Filtering Azure Event Hubs events with low latency

Published in

DataReply

6 min readDec 6, 2021

Azure Event Hubs lets you ingest millions of events per second and process them in real-time. It implements many of the core concepts found in Apache Kafka (e.g. distributed log, means for stream processing, connectors). Its notion of ‘namespaces’ corresponding to Kafka Streams and an ‘Event Hub’ is the equivalent of a Kafka topic. Moreover, it provides several connectors and is well integrated with other Azure services such as Blob Storage or Azure Data Explorer.

Thus, storing events with Event Hubs Capture or building analytical apps with Azure Stream Analytics is relatively simple. However, filtering events with sub-second latencies is still a challenging task.

In this article, I would like to present different architecture approaches you can use to filter events with low latency. First, let’s start with the problem definition.

Problem

For one of the projects, my team had to visualize events coming from an external service. The service was sending telemetry data from ~2000 sensors. However, the data was not received from sensors directly. Instead, it was collected, enriched, and streamed to Azure Event Hubs using Avro serialization format.

We were tasked to make the data available for visualization with the lowest latency possible. Visualizations were eventually rendered by a 3rd party desktop app. Analysts were using their instance of the app to examine the data coming from 10–20 sensors simultaneously. Moreover, they could switch between different sets of sensors.

The main challenge for us turned out to be the filtering of raw events. Azure does not have a ready-to-use solution that can filter Event Hubs events and propagate the results to clients. So, we had to build a service that could process events with the following characteristics:
partition keys (sensors): 2000
partitions: 4
messages: 3500/s
throughput: 7mbit/s = 0.875 mbyte/s
keys to filter(sensors to visualize): 20

The section below summarizes some ideas we considered during the design phase of the project.

Idea #1: Consume the raw stream

Using this approach, client applications can consume messages from the EventHub directly.

Event Hubs support Session Access Signature (SAS) authentication. Thus, each client can receive its own ‘connection string’ which allows reading directly from the stream. However, this approach has some issues.

Firstly, there is no filtering functionality in Event Hubs. While it is possible to set up a filter with Azure Stream Analytics, Stream Analytics doesn’t support Avro. This means clients need to get all the data and filter it on their side.
Secondly, the Event Hub’s outgoing traffic is multiplied by the number of clients. And so do the costs.
Thirdly, clients need to make sure that their network is capable of handling the throughput.
Finally, each client needs a dedicated Event Hub consumer group to be independent of other clients. The current limit is 1000 consumer groups per Event Hub in the most expensive Dedicated tier.

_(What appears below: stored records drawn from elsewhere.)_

/-! ### Marks and frames of a firing (R16 to R18, R82 to R84) -/

/-- A result without an event carries the first poisoned operand's origin and changes nothing. -/
theorem mark_zero (s : State) (v : Word) : s.mark ⟨v, 0⟩ = (s, withPoison (tokV v) s.cur.firstOrigin) := by
  unfold State.mark withPoison tokV
  cases s.cur.firstOrigin <;> rfl
/-- A firing that P and its operands let run runs. -/
theorem frame_run (s : State) (pr lat t1 t0 run) (h : s.cur.verdict pr = .run) : s.frame pr lat t1 t0 run = run s := by
  unfold State.frame; rw [h]
/-- One result without an event. -/
theorem one_zero (s : State) (pr lat t1 t0 v) (h : s.cur.verdict pr = .run) :
    Host.Outcome.next (s.one pr lat t1 t0 ⟨v, 0⟩) = s.gives lat t1 t0 v := by
  unfold State.one; rw [frame_run _ _ _ _ _ _ h]; simp only [mark_zero]; rfl
/-- Two results without events. -/
theorem two_zero (s : State) (pr lat t1 t0 v0 v1) (h : s.cur.verdict pr = .run) :
    Host.Outcome.next (s.two pr lat t1 t0 ⟨v0, 0⟩ ⟨v1, 0⟩) = s.givesTwo lat t1 t0 v0 v1 := by
  unfold State.two; rw [frame_run _ _ _ _ _ _ h]; simp only [mark_zero]; rfl
/-- A result with an event and no poisoned operand takes a new origin. -/
theorem mark_kind (s : State) (v : Word) (k : Nat) (hk : k ≠ 0) (ho : s.cur.firstOrigin = none) :
    s.mark ⟨v, k⟩ = ((s.origin k).1, withPoison (tokV v) (some (s.origin k).2)) := by
  unfold State.mark; rw [ho]; simp only [hk, if_false]; rfl
/-- With a poisoned operand no new origin is taken (R82). -/
theorem mark_pois (s : State) (v : Word) (k : Nat) (ho : s.cur.firstOrigin ≠ none) :
    s.mark ⟨v, k⟩ = (s, withPoison (tokV v) s.cur.firstOrigin) := by
  unfold State.mark withPoison tokV
  cases h : s.cur.firstOrigin with
  | none => exact absurd h ho
  | some o => rfl
/-- One result with an event of kind k, or none. -/
theorem one_kind (s : State) (pr lat t1 t0 v k) (h : s.cur.verdict pr = .run) :
    Host.Outcome.next (s.one pr lat t1 t0 ⟨v, k⟩) = s.givesKind lat t1 t0 v k := by
  unfold State.givesKind
  split
  · rename_i hk
    unfold State.one; rw [frame_run _ _ _ _ _ _ h]
    rcases hk with hk | hk
    · subst hk; simp only [mark_zero]; rfl
    · simp only [mark_pois _ _ _ hk]; rfl
  · rename_i hk
    have h1 : k ≠ 0 := fun e => hk (.inl e)
    have h2 : s.cur.firstOrigin = none := by by_contra e; exact hk (.inr e)
    unfold State.one; rw [frame_run _ _ _ _ _ _ h]
    simp only [mark_kind _ _ _ h1 h2]

/-- A routing form that P lets run runs, whatever its operands. -/
theorem raw_run (s : State) (pr lat t1 t0 run) (h : s.cur.pRuns pr) : s.rawFrame pr lat t1 t0 run = run s := by
  obtain ⟨h1, h2⟩ := h
  unfold State.rawFrame; simp [h1, h2]
/-- A form without results that may run runs. -/
theorem bare_run (s : State) (pr run) (h : s.cur.verdict pr = .run) : s.bareFrame pr run = run s := by unfold State.bareFrame; rw [h]
/-- A form without results that may not run leaves nothing. -/
theorem bare_not (s : State) (pr run) (h : s.cur.verdict pr ≠ .run) : s.bareFrame pr run = s.silent := by
  unfold State.bareFrame; split
  · rename_i e; exact absurd e h
  · rfl


/-! ### Sending (R10, R36) -/

/-- A step is pending after its insertion exactly when it was or is the new one. -/
theorem mem_ins (x t : Timed) (l) : x ∈ insTimed t l ↔ x = t ∨ x ∈ l := by
  induction l with
  | nil => simp [insTimed]
  | cons y l ih => unfold insTimed; split <;> simp [ih]; tauto

/-- A token without a target, or that ends its instance's iterations, is not sent; any other arrives as `arrivalOf` says. -/
theorem send_eq (s : State) (lat : Nat) (tg : Target) (r : Token) :
    (tg ≠ .none → ∀ tag, s.carryTag s.cur tg = some tag →
      s.send s.cur (s.now + lat) tg r = { s with agenda := insTimed (s.arrivalOf (s.now + lat) tg tag r) s.agenda }) ∧
    (tg = .none ∨ s.carryTag s.cur tg = none → s.send s.cur (s.now + lat) tg r = s) := by
  refine ⟨fun hn tag ht => ?_, fun hn => ?_⟩
  · unfold State.send
    rw [ht]
    cases tg with
    | none => exact absurd rfl hn
    | _ => simp only [State.sched, State.arrivalOf]
  · unfold State.send
    rcases hn with h | h
    · subst h; rfl
    · rw [h]; cases tg <;> rfl

/-! ### Updates by a key -/

/-- Finding by a key in a list that was updated by the key. -/
theorem find_map {α : Type} (l : List α) (k : α → Nat) (n m : Nat) (f : α → α) (hf : ∀ x, k (f x) = k x) :
    (l.map (fun x => if k x == n then f x else x)).find? (fun x => k x == m) =
      (l.find? (fun x => k x == m)).map (fun x => if k x == n then f x else x) := by
  induction l with
  | nil => rfl
  | cons x l ih =>
    have h : k (if k x == n then f x else x) = k x := by split <;> simp [hf]
    simp only [List.map_cons, List.find?_cons, h, ih]
    cases hk : (k x == m)
    · rfl
    · rfl

/-- A partition after an update of one partition. -/
theorem part_mod (s : State) (p q : Nat) (f : Part → Part) (hf : ∀ x, (f x).num = x.num) :
    (s.modPart p f).part q = s.part q ∨ (q = p ∧ (s.modPart p f).part q = f (s.part q)) := by
  unfold State.part State.modPart
  simp only [find_map s.parts Part.num p q f hf]
  cases h : s.parts.find? (fun x => x.num == q) with
  | none => left; rfl
  | some x =>
    have hx := List.find?_some h
    simp only [beq_iff_eq] at hx
    by_cases hp : x.num = p
    · right; refine ⟨by omega, ?_⟩; simp [hp]
    · left; simp [hp]

/-- A page after an update of one page. -/
theorem page_mod (x : Part) (p q : Nat) (f : Page → Page) (hf : ∀ x, (f x).num = x.num) :
    (x.modPage p f).page q = x.page q ∨ (q = p ∧ (x.modPage p f).page q = f (x.page q)) := by
  unfold Part.page Part.modPage
  simp only [find_map x.pages Page.num p q f hf]
  cases h : x.pages.find? (fun x => x.num == q) with
  | none => left; rfl
  | some x =>
    have hx := List.find?_some h
    simp only [beq_iff_eq] at hx
    by_cases hp : x.num = p
    · right; refine ⟨by omega, ?_⟩; simp [hp]
    · left; simp [hp]
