-- ==== Sys2Proof/Laws/PerInstr.lean ====
section
/-! SUPPORT. Sys2Proof/Laws/PerInstr.lean: for every instruction, that the word which the encoder makes of it decodes to it (R32 to R44). -/

namespace Sys2Proof.Laws

open Machine

/-- The word of a well-formed instruction decodes to it. A step of the device has no word. -/
def RoundTrip.Statement (i : Instr) : Prop := i.wf = true → ∀ w, encode i = some w → decode w = .ok i

/-- An instruction that has one word, which decodes to it. -/
theorem roundTrip_of {i : Instr} {v : Word} (he : encode i = some v) (h : i.wf = true → decode v = .ok i) : RoundTrip.Statement i := by
  intro w u e
  rw [he] at e
  cases e
  exact h w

To overcome these issues we need to have one consumer that can filter the raw stream and serve the results to clients. This led us to the next idea.

Idea #2: WebSockets

This idea is based on a custom application that utilizes an Event Hub consumer and supports WebSocket connections.
The client can call the WebSocket URL with the list of sensors it needs. The consumer can filter the sensor data according to the list and pass it to the WebSocket connection.

Using consumer and WebSockets in one app

This approach solves most of the problems from Idea #1. It also ensures that the latency is low as there is the least number of components the data travels through.
However, this architecture has serious scalability issues. If we increase the number of consumers, we need to implement complex routing logic to make sure clients can receive sensor data from different partitions.

The same problem occurs when we need a highly available application. For example, if we have two consumers running on different machines, each of them should have its own consumer group. Otherwise, clients may get duplicate or not all of the filtered results. Thus, in case the WebSocket connection interrupts, we need to ensure the client connects to the same app instance it was using before.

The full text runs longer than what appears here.